For each line of the data below that contains "transmit", return that line.

> [DATA EXTRACT]
>>>
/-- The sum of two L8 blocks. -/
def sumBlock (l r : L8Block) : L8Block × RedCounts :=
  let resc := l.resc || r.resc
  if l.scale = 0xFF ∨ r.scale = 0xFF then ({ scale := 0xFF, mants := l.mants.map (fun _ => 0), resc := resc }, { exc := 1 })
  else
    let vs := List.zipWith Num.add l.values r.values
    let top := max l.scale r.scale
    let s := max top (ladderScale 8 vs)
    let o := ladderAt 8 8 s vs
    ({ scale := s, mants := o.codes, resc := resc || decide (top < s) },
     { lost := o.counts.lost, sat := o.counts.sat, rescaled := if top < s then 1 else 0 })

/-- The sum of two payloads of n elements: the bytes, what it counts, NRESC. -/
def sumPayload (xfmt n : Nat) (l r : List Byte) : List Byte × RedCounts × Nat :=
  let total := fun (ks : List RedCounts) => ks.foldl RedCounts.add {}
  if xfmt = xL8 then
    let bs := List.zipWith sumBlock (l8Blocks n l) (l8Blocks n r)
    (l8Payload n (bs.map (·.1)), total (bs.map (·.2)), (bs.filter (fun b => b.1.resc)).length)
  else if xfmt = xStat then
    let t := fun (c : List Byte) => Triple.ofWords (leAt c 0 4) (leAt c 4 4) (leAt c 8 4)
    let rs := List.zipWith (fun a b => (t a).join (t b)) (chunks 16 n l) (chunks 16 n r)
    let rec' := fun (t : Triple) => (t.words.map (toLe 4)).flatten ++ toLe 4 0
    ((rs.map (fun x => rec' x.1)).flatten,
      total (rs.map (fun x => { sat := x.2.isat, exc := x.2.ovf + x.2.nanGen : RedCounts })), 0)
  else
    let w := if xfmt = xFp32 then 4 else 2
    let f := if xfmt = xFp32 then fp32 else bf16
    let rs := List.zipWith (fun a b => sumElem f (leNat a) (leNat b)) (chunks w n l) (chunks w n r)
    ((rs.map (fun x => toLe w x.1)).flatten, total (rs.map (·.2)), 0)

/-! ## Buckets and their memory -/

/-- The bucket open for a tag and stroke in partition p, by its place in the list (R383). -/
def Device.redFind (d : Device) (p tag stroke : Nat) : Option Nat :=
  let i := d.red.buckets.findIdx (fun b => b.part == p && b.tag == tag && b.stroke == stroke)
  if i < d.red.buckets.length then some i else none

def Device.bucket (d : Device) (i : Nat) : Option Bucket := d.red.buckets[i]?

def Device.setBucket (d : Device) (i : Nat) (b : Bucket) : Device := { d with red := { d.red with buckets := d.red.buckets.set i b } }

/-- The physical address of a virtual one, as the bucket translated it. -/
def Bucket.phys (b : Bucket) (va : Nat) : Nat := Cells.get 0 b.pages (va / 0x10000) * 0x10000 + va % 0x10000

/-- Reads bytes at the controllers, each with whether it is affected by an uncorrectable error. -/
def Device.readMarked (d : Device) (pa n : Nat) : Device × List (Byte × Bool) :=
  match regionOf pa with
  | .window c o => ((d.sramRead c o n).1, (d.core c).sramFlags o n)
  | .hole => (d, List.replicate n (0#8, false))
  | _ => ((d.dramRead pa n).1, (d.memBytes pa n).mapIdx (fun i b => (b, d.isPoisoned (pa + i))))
<<<
>>>
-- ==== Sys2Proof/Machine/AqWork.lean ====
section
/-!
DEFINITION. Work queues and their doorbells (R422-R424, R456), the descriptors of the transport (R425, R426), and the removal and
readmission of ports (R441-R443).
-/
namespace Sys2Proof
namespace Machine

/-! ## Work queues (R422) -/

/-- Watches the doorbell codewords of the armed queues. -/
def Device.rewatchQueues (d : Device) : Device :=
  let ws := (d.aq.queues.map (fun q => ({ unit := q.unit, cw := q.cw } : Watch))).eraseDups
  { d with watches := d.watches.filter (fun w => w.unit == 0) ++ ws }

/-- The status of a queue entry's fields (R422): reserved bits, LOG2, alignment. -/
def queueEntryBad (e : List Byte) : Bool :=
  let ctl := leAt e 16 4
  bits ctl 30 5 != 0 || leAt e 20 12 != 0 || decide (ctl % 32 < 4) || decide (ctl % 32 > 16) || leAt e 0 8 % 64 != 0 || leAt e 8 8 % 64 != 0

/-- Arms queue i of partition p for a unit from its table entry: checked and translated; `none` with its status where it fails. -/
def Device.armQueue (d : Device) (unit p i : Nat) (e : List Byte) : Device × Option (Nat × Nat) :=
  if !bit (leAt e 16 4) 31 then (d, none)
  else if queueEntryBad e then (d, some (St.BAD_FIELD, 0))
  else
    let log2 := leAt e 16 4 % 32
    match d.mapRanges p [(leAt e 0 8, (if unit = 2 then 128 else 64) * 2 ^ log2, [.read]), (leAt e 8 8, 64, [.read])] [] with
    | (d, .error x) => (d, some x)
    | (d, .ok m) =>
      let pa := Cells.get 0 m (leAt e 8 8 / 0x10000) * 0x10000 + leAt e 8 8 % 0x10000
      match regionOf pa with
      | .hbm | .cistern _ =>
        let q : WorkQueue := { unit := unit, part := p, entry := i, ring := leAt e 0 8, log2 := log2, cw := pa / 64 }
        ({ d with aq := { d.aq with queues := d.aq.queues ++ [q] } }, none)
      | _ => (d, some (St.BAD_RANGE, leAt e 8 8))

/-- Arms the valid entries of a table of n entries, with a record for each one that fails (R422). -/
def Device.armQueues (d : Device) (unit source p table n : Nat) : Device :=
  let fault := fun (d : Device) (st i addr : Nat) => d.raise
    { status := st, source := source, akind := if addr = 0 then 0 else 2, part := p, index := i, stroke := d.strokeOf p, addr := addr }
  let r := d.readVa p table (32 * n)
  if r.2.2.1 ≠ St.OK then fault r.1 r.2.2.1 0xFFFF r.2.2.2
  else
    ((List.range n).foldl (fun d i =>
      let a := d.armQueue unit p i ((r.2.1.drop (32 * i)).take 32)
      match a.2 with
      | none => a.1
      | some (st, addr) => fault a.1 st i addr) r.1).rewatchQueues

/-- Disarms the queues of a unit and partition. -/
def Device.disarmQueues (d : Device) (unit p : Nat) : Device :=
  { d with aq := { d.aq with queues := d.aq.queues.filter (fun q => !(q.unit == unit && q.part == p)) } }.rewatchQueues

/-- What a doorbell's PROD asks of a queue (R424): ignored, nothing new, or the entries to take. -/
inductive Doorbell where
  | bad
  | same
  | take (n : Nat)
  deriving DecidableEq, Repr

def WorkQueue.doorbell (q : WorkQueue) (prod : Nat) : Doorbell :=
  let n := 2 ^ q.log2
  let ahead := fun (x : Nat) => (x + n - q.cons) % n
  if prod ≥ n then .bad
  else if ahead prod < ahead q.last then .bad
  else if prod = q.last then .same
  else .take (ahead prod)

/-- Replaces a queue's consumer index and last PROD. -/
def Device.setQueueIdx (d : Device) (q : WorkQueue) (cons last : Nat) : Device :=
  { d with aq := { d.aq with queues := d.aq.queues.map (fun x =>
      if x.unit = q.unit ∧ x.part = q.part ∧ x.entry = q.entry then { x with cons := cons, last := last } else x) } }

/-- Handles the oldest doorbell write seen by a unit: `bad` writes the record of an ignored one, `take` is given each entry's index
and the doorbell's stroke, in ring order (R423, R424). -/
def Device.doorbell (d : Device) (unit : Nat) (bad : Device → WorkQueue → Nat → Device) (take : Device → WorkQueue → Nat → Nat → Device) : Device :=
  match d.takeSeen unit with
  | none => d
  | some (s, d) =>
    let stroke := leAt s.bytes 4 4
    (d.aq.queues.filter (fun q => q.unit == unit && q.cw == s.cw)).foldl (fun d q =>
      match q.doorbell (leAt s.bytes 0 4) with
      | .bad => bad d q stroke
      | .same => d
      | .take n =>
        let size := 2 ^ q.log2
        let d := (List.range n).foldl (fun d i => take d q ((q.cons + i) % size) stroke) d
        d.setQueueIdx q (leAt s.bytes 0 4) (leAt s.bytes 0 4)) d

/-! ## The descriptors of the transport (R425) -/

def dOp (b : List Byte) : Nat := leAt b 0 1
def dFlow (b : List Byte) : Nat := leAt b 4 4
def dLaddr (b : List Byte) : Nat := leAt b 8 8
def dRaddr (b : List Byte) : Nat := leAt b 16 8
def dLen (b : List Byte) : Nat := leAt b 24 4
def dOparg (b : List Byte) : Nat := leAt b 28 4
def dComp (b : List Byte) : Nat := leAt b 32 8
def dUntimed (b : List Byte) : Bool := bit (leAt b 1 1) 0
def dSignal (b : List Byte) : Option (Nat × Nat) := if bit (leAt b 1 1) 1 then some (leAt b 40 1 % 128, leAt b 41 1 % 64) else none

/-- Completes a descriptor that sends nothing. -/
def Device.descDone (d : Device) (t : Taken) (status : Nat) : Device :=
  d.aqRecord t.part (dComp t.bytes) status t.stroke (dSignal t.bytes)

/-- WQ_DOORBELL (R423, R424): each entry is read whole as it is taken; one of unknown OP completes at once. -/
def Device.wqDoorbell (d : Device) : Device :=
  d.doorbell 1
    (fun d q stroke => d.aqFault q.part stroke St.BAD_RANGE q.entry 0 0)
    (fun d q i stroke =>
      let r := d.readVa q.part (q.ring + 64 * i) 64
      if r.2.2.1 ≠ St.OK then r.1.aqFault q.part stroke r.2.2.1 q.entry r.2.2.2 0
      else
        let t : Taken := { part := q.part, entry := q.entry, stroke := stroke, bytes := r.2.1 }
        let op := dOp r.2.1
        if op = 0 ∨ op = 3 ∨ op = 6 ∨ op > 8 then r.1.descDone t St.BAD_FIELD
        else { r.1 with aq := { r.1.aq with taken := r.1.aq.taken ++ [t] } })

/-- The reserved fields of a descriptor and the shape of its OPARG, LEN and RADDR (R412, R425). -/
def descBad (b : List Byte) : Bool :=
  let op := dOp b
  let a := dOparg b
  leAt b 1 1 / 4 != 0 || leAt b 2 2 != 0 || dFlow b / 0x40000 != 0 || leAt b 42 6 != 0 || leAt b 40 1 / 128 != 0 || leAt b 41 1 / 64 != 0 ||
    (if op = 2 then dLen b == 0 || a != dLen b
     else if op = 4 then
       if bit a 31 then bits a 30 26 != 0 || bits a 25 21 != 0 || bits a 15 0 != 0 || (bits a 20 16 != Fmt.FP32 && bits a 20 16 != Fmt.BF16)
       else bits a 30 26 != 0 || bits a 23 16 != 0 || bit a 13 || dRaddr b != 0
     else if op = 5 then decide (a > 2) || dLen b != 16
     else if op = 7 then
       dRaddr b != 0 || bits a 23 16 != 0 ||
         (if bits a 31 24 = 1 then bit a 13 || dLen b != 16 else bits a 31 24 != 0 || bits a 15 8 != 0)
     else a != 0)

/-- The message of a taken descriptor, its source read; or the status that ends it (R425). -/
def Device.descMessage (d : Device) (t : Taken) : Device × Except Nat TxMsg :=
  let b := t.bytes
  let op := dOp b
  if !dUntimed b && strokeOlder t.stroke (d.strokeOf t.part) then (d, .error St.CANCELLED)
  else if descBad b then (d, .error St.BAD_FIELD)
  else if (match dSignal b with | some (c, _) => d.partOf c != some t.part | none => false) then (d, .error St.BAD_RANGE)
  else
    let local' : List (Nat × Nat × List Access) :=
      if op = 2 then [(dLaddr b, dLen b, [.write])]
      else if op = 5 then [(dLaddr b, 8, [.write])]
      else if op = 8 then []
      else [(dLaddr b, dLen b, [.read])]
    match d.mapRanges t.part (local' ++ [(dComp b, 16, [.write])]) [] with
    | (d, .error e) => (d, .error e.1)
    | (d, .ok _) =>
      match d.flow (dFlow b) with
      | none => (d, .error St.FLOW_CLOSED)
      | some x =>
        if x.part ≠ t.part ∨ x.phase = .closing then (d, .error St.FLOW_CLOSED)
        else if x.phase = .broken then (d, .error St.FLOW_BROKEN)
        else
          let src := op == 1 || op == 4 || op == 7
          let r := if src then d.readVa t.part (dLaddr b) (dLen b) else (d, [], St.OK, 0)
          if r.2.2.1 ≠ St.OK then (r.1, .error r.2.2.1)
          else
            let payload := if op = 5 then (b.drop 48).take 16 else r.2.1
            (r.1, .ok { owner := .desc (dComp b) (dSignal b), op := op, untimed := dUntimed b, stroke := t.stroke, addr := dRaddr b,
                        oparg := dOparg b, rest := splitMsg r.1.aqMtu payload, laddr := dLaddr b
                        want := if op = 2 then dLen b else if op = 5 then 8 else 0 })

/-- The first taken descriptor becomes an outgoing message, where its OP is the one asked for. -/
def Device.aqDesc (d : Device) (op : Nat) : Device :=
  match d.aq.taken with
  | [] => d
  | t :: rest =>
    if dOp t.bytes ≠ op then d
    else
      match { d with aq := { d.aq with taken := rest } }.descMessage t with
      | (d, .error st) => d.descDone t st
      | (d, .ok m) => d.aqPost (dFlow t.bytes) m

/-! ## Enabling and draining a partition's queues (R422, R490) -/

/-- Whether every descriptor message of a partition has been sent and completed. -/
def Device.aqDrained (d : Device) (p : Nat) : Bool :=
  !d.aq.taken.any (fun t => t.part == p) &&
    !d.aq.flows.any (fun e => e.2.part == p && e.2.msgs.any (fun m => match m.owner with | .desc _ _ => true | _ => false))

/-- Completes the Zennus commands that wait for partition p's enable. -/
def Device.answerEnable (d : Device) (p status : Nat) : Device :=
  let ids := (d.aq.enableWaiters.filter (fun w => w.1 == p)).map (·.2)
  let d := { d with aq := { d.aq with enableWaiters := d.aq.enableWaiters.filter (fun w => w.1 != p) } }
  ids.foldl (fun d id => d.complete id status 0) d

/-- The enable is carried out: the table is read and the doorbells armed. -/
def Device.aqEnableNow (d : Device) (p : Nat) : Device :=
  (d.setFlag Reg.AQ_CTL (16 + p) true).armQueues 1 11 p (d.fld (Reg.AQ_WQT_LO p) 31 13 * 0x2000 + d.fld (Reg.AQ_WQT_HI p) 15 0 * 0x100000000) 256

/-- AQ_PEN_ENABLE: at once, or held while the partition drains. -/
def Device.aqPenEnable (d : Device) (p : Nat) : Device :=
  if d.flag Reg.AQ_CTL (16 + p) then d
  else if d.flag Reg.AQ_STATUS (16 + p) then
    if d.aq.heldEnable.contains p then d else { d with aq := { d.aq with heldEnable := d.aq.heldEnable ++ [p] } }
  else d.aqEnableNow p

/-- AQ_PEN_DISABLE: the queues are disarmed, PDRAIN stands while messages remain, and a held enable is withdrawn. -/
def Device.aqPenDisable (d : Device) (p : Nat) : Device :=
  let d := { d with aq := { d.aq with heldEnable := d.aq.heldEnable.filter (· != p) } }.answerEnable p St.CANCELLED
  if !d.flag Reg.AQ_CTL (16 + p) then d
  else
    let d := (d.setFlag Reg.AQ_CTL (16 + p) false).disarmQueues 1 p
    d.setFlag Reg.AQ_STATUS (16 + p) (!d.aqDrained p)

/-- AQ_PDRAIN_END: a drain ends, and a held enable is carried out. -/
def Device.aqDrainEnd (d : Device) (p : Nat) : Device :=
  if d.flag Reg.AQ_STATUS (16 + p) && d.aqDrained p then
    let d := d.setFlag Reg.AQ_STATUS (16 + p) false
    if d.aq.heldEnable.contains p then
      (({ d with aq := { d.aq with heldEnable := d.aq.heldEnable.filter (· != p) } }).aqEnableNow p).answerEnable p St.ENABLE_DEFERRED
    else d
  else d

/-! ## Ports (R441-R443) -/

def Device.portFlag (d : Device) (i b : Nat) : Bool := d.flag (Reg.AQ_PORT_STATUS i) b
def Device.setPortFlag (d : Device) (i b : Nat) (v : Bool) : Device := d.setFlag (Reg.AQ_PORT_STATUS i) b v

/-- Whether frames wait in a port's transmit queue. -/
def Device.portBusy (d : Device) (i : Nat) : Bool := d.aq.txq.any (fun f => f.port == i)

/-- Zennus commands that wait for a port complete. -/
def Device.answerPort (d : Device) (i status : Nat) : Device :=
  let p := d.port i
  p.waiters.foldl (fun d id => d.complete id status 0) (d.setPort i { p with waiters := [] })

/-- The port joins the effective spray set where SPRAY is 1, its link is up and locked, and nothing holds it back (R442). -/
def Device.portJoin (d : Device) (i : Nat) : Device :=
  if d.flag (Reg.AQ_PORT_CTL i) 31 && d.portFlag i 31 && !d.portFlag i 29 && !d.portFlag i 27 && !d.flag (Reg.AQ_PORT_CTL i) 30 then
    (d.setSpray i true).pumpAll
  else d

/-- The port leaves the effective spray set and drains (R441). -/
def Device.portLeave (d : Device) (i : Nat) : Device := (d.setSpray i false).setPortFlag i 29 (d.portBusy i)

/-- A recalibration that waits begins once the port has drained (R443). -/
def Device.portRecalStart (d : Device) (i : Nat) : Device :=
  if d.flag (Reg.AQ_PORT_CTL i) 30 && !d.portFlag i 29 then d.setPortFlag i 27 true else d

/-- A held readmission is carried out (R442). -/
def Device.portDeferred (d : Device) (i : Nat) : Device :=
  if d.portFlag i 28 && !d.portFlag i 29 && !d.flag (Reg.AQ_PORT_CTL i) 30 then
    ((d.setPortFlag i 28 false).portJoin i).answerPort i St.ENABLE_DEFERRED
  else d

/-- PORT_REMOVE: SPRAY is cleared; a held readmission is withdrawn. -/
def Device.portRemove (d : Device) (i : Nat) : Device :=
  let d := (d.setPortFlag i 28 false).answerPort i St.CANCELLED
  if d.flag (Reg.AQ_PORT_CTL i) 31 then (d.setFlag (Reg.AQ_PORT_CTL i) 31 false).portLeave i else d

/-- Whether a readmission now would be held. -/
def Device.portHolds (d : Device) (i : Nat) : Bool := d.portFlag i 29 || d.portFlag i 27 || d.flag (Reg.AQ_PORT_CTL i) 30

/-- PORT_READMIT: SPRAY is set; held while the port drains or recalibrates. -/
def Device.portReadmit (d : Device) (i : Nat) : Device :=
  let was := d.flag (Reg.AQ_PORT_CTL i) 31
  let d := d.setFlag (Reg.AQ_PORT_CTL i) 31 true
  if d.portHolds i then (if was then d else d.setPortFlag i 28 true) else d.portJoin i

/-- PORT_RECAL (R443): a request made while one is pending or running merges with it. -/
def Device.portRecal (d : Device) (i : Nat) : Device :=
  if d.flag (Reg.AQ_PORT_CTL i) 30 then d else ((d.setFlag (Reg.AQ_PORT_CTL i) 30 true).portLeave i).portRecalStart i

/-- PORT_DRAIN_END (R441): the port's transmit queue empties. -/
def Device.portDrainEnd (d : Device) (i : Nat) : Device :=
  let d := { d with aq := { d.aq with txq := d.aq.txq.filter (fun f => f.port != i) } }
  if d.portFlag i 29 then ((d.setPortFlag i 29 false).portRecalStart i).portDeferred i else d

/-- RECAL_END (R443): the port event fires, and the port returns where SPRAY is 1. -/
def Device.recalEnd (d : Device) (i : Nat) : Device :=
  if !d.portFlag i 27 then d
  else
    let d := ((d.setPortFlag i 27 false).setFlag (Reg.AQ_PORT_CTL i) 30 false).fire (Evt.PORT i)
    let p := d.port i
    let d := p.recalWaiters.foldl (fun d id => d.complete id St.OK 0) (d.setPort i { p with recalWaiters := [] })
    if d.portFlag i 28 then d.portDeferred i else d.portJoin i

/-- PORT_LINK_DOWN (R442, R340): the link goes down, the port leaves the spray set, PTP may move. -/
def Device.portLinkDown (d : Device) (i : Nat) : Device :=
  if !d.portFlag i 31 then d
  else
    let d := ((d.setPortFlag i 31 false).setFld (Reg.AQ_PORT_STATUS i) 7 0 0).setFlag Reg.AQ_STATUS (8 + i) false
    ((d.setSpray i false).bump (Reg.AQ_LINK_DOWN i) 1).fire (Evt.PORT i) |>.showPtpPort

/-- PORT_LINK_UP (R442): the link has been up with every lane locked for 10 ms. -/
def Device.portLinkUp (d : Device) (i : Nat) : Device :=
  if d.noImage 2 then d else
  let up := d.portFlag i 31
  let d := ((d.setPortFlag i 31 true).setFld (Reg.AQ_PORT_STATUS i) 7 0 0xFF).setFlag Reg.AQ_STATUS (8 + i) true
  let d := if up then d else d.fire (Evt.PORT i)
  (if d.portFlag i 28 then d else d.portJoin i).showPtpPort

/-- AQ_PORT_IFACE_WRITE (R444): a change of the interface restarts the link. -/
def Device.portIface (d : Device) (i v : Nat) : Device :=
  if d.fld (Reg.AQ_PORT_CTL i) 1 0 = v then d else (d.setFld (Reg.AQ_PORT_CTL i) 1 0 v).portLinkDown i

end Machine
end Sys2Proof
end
<<<
> [ANSWER FOR THE TASK]
/-- Whether frames wait in a port's transmit queue. -/
/-- PORT_DRAIN_END (R441): the port's transmit queue empties. -/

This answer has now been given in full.